Krishna Yeshwant, Google Ventures

Courtesy of GV

Age: 44

Home base: Boston, Massachussets

Big deals: Oscar, One Medical, Beam Therapeutics

Before he was a healthcare investor and a doctor, Yeshwant was a computer scientist. His interest in health tech was piqued after he helped a group of surgeons build medical software in 2002. Like many investors who helped build the health tech investing field, Yeshwant saw an opportunity to merge tech entrepreneurship with medical treatments. He helped found GV’s incubation program, which has built companies such as Verve Therapeutics and Flatiron Health. “Science is breaking open to benefit patients and we’re still at the early innings of new advances in gene editing and base editing,” Yeshwant says.
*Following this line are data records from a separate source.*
-- ==== Sys2Proof/Certificates/Slice0/Obligations.lean ====
section
/-!
DEFINITION. Sys2Proof/Certificates/Slice0/Obligations.lean: the statements for the provers. `s.Becomes (exec c s) d` says that the command answers a next
state whose job side reads as `d`, and whose power, links and queue are those of `s` (Safety.lean).
-/

open Sys2Proof Sys2Proof.Machine

/-! The queue, reset, bounds. -/

/-- A step takes the command at the front of the queue and runs it with the rest. -/
def Obligations.StepRunsFrontCommand : Prop :=
  ∀ (s : State) (c : Instr) (rest : List Instr), s.pending = c :: rest → step s = exec c { s with pending := rest }

/-- After reset every stored register reads the Reset column of its table, every counter reads 0, every Tally is 0 with neither flag, and no job and no command
is there (R310, R498, Tables 18-4 to 18-11). -/
def Obligations.ResetLeaves : Prop :=
  (∀ (off : Nat) (r : RegSpec), regSpec off = some r → State.reset.readReg off = r.resetValue) ∧ (∀ off, State.reset.core.counter off = 0) ∧
    State.reset.pending = [] ∧ State.reset.core.mgt.active = false ∧ (∀ scope unit i, State.reset.core.tally scope unit i = {}) ∧
    [rRestartLimit, mgtB + 0x138, mgtB + 0x140, rPowerCap, rCoreSet, rHopLimit, rPortEnable, rPoolQuota 5, rConcFrac, rPullRatio, rRing 1 7 2, rRing 1 7 3].map State.reset.readReg =
      [3, 0xFFFFFFFF, 0, 2400, 750, 8, 0xFFFFFFFF, 0xFFFFFFFF, 8192, 0x100, 6, 7]

/-- The setpoint at reset lies in the regulator's range (750 mV is the model's choice, entry 14). At reset no port is UP. -/
def Obligations.BoundsHoldAtReset : Prop :=
  (State.reset.SetpointInRange) ∧
  (State.reset.LanesSuffice)

/-- Every step keeps the setpoint in the regulator's range (R472). -/
def Obligations.SetpointStaysInRange : Prop :=
  ∀ s t : State, s.SetpointInRange → step s = .next t → t.SetpointInRange

/-- Every step keeps every port that is UP on at least its fewest lanes (R379, R389). -/
def Obligations.LanesStaySufficient : Prop :=
  ∀ s t : State, s.LanesSuffice → step s = .next t → t.LanesSuffice

/-- Decoding the encoding of a well-formed operation in its slot gives the operation (Tables 4-4 to 4-9). -/
def Obligations.SlotEncodingRoundTrip : Prop :=
  ∀ op : SlotOp, op.wf = true → decodeSlot (slotOf op) (encodeSlot op) = some op

/-! The control slot. -/

/-- ALU and LI write their register and nothing else; x0 discards the write (R103, R122). LDX reads four scratch bytes, little-endian, into its register; x0
stays 0 (Table 4-9, R6, R103). -/
def Obligations.RegisterOperationsWriteOneRegister : Prop :=
  (∀ (s : State) (h : Nat) (f : AluF), s.Controls h →
    let x := s.core.hearth h
    let a := x.reg f.a
    let y := if f.imm then BitVec.signExtend 32 (BitVec.ofNat 24 f.imm24) else x.reg f.b
    let v : Word32 := match f.fn with
      | 0 => a + y | 1 => a - y | 2 => a * y | 3 => a <<< (y.toNat % 32) | 4 => a >>> (y.toNat % 32) | 5 => a &&& y
      | 6 => if a.toNat < y.toNat then 1#32 else 0#32 | _ => a ||| y
    ∃ t, exec (.alu h f) s = .next t ∧ (t.core.hearth h).reg f.d = (if f.d = 0 then 0#32 else v) ∧
      (∀ r, r ≠ f.d → (t.core.hearth h).reg r = x.reg r) ∧ (∀ j, j ≠ h → t.core.hearth j = s.core.hearth j) ∧
      t.core.hearth h = { x with regs := (t.core.hearth h).regs } ∧ t = { s with core := { s.core with hearths := t.core.hearths } }) ∧
  (∀ (s : State) (h d imm : Nat), s.Controls h →
    ∃ t, exec (.li h d imm) s = .next t ∧ (t.core.hearth h).reg d = (if d = 0 then 0#32 else BitVec.ofNat 32 imm) ∧
      (∀ r, r ≠ d → (t.core.hearth h).reg r = (s.core.hearth h).reg r) ∧ (∀ j, j ≠ h → t.core.hearth j = s.core.hearth j) ∧
      t.core.hearth h = { s.core.hearth h with regs := (t.core.hearth h).regs } ∧ t = { s with core := { s.core with hearths := t.core.hearths } }) ∧
  (∀ (s : State) (h d off : Nat), s.Issues h (.ldx d off) → s.core.dram.errors = [] → s.core.Own h → off + 4 ≤ 0x800000 →
    ∃ t, exec (.ldx h d off) s = .next t ∧
      ((t.core.hearth h).reg d).toNat = (if d = 0 then 0 else (s.core.scratchByte h off).toNat + 2 ^ 8 * (s.core.scratchByte h (off + 1)).toNat +
        2 ^ 16 * (s.core.scratchByte h (off + 2)).toNat + 2 ^ 24 * (s.core.scratchByte h (off + 3)).toNat) ∧
      (∀ r, r ≠ d → (t.core.hearth h).reg r = (s.core.hearth h).reg r) ∧ (∀ j, j ≠ h → t.core.hearth j = s.core.hearth j) ∧
      t.core.hearth h = { (s.core.issued h).hearth h with regs := (t.core.hearth h).regs } ∧ t = { s with core := { s.core with hearths := t.core.hearths } })

/-- JUMP goes to its target where its condition holds; BREAK leaves the innermost loop where no outer loop shares its last word (Table 4-9, R121, R131; entry
35); with no loop around it BREAK does nothing (the model's choice, entry 108). LOOP with a count enters its body at iteration 0; with a count of 0 it goes
on after the word at `end` (R129, R130). -/
def Obligations.JumpsAndLoopsMoveThePc : Prop :=
  (∀ (s : State) (h : Nat) (f : BranchF), s.Controls h → f.cond < 3 →
    let x := s.core.hearth h
    let holds := f.cond = 0 ∨ (f.cond = 1 ∧ x.reg f.reg = 0#32) ∨ (f.cond = 2 ∧ x.reg f.reg ≠ 0#32)
    (holds → s.Becomes (exec (.jump h f) s) (s.core.modHearth h (fun x => { x with pc := f.target }))) ∧
      (¬ holds → s.Becomes (exec (.jump h f) s) s.core)) ∧
  (∀ (s : State) (h : Nat) (f : BranchF), s.Controls h → f.cond < 3 →
    let x := s.core.hearth h
    let holds := f.cond = 0 ∨ (f.cond = 1 ∧ x.reg f.reg = 0#32) ∨ (f.cond = 2 ∧ x.reg f.reg ≠ 0#32)
    (holds → ∀ l rest, x.loops = l :: rest → (∀ k ∈ rest, k.endW ≠ l.endW) →
        s.Becomes (exec (.brk h f) s) (s.core.modHearth h (fun x => { x with pc := l.after, loops := rest }))) ∧
      (holds → x.loops = [] → s.Becomes (exec (.brk h f) s) s.core) ∧
      (¬ holds → s.Becomes (exec (.brk h f) s) s.core)) ∧
  (∀ (s : State) (h : Nat) (f : LoopF) (w : LWord), s.Controls h → s.core.dram.errors = [] → f.endW < 32768 →
    let x := s.core.hearth h
    let n := if f.count = 0 then f.imm else (x.reg f.count).toNat
    decodeWord f.endW (memRange (fun _ => 0#8) x.lesson (2 * f.endW) (min 38 (65536 - 2 * f.endW))) = some w →
    (n ≠ 0 → s.Becomes (exec (.loop h f) s) (s.core.modHearth h (fun x =>
        ({ x with loops := { body := x.pc, endW := f.endW, after := w.next, reg := f.index, iter := 0, count := n } :: x.loops }).setReg f.index 0#32))) ∧
      (n = 0 → (∀ k ∈ x.loops, k.endW ≠ f.endW) → s.Becomes (exec (.loop h f) s) (s.core.modHearth h (fun x => { x with pc := w.next }))))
At GV, where he co-leads its life sciences group, Yeshwant’s portfolio includes more than fifty investments such as Beam Therapeutics, Oscar health and One Medical.
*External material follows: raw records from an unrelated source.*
-- ==== Sys2Proof/Laws/Lists.lean ====
section
/-!
SUPPORT. Sys2Proof/Laws/Lists.lean: what the key lists of Bits.lean do. A key read after it is put or deleted, and any other key, are told for every list, in
order or not.
-/

namespace Sys2Proof.Machine

variable {α : Type}

@[simp] theorem kvGet_nil (k : Nat) : kvGet ([] : List (Nat × α)) k = none := rfl

theorem kvGet_kvPut_same (l : List (Nat × α)) (k : Nat) (v : α) : kvGet (kvPut l k v) k = some v := by
  induction l with
  | nil => simp [kvPut, kvGet]
  | cons e r ih =>
    obtain ⟨a, w⟩ := e
    unfold kvPut
    split
    · simp [kvGet]
    · split
      · simp [kvGet]
      · rename_i hn; simp [kvGet, hn, ih]

theorem kvGet_kvPut_ne (l : List (Nat × α)) {k j : Nat} (v : α) (hj : j ≠ k) : kvGet (kvPut l k v) j = kvGet l j := by
  induction l with
  | nil => simp [kvPut, kvGet, hj]
  | cons e r ih =>
    obtain ⟨a, w⟩ := e
    unfold kvPut
    split
    · simp [kvGet, hj]
    · split
      · rename_i hk; subst hk; simp [kvGet, hj]
      · by_cases ha : j = a <;> simp [kvGet, ha, ih]

theorem kvGet_kvDel_same (l : List (Nat × α)) (k : Nat) : kvGet (kvDel l k) k = none := by
  induction l with
  | nil => rfl
  | cons e r ih =>
    obtain ⟨a, w⟩ := e
    by_cases h : k = a <;> simp [kvDel, kvGet, h, ih]
    simpa [h] using ih

theorem kvGet_kvDel_ne (l : List (Nat × α)) {k j : Nat} (hj : j ≠ k) : kvGet (kvDel l k) j = kvGet l j := by
  induction l with
  | nil => rfl
  | cons e r ih =>
    obtain ⟨a, w⟩ := e
    by_cases h : k = a
    · subst h; simp [kvDel, kvGet, hj, ih]
    · by_cases ha : j = a <;> simp [kvDel, kvGet, h, ha, ih]

theorem kvGet_kvPut (l : List (Nat × α)) (k j : Nat) (v : α) : kvGet (kvPut l k v) j = if j = k then some v else kvGet l j := by
  by_cases h : j = k
  · subst h; simp [kvGet_kvPut_same]
  · simp [kvGet_kvPut_ne l v h, h]

theorem spGet_spPut [DecidableEq α] (d : α) (l : List (Nat × α)) (k j : Nat) (v : α) :
    spGet d (spPut d l k v) j = if j = k then v else spGet d l j := by
  unfold spGet spPut
  by_cases hv : v = d <;> by_cases h : j = k
  · subst h; simp [hv, kvGet_kvDel_same]
  · simp [hv, h, kvGet_kvDel_ne l h]
  · subst h; simp [hv, kvGet_kvPut_same]
  · simp [hv, h, kvGet_kvPut_ne l v h]

theorem spGet_kvPut (d : α) (l : List (Nat × α)) (k j : Nat) (v : α) : spGet d (kvPut l k v) j = if j = k then v else spGet d l j := by
  unfold spGet
  rw [kvGet_kvPut]
  split <;> rfl

theorem kvGet_map (f : α → α) (l : List (Nat × α)) (k : Nat) : kvGet (l.map (fun (p : Nat × α) => (p.1, f p.2))) k = (kvGet l k).map f := by
  induction l with
  | nil => rfl
  | cons e r ih =>
    obtain ⟨a, w⟩ := e
    by_cases h : k = a <;> simp [kvGet, h, ih]

theorem kvGet_mapKey (f : Nat → α → α) (l : List (Nat × α)) (k : Nat) :
    kvGet (l.map (fun (p : Nat × α) => (p.1, f p.1 p.2))) k = (kvGet l k).map (f k) := by
  induction l with
  | nil => rfl
  | cons e r ih =>
    obtain ⟨a, w⟩ := e
    by_cases h : k = a <;> simp [kvGet, h, ih]

end Sys2Proof.Machine
end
Bijan Salehizadeh, NaviMed Capital

Courtesy of Bijan Salehizadeh

Age: 49

Home base: Washington D.C.

Big deals: Auris, Velocity Clinical Research

Salehizadeh was the first seed investor in surgical robotics company Auris, which was sold to Johnson and Johnson in 2019 for $5.7 billion. A longtime partner at Highland Capital, he struck off on his own several years ago to found NaviMed Capital, which focuses on growth buyouts in the health tech space. Trained as a doctor before he pursued a career on the business side of healthcare, Salehizadeh has said that he is skeptical of tech entrepreneurs with no healthcare experience who think they can “disrupt” the highly regulated industry. With NaviMed, he helped build Velocity Clinical Research, a firm that consolidates clinical trial sites, which was bought by GHO Capital last year.


Sofia Guerra, Bessemer Venture Partners

Courtesy of Sofia Guerra

Age: 31

Home base: Boston, Massachusetts

Big deals: Oshi Health, House Rx, Turquoise Health

Guerra told me that her investments are still in their early stages, but that doesn’t mean she doesn’t know how to spot a winner. Her investments with Bessemer Venture Partners include the firm’s leading investment in House Rx’s Series A fundraising round. Before joining Bessemer, Guerra was an investor at BoxGroup Ventures. She is also the co-founder of Nucleate Bio, an entrepreneurship program that helps postdoctorate students and PhDs bring scientific projects to the commercial market. Guerra says that a founder’s drive and mission captures her attention. “I’m particularly excited to meet founders who have been outsiders or underdogs and have worked incredibly hard to turn those odds around,” she explains. “We are just in inning three of health tech so there is so much that we need to do to reverse the trends in rising healthcare costs and poor outcomes,” she added.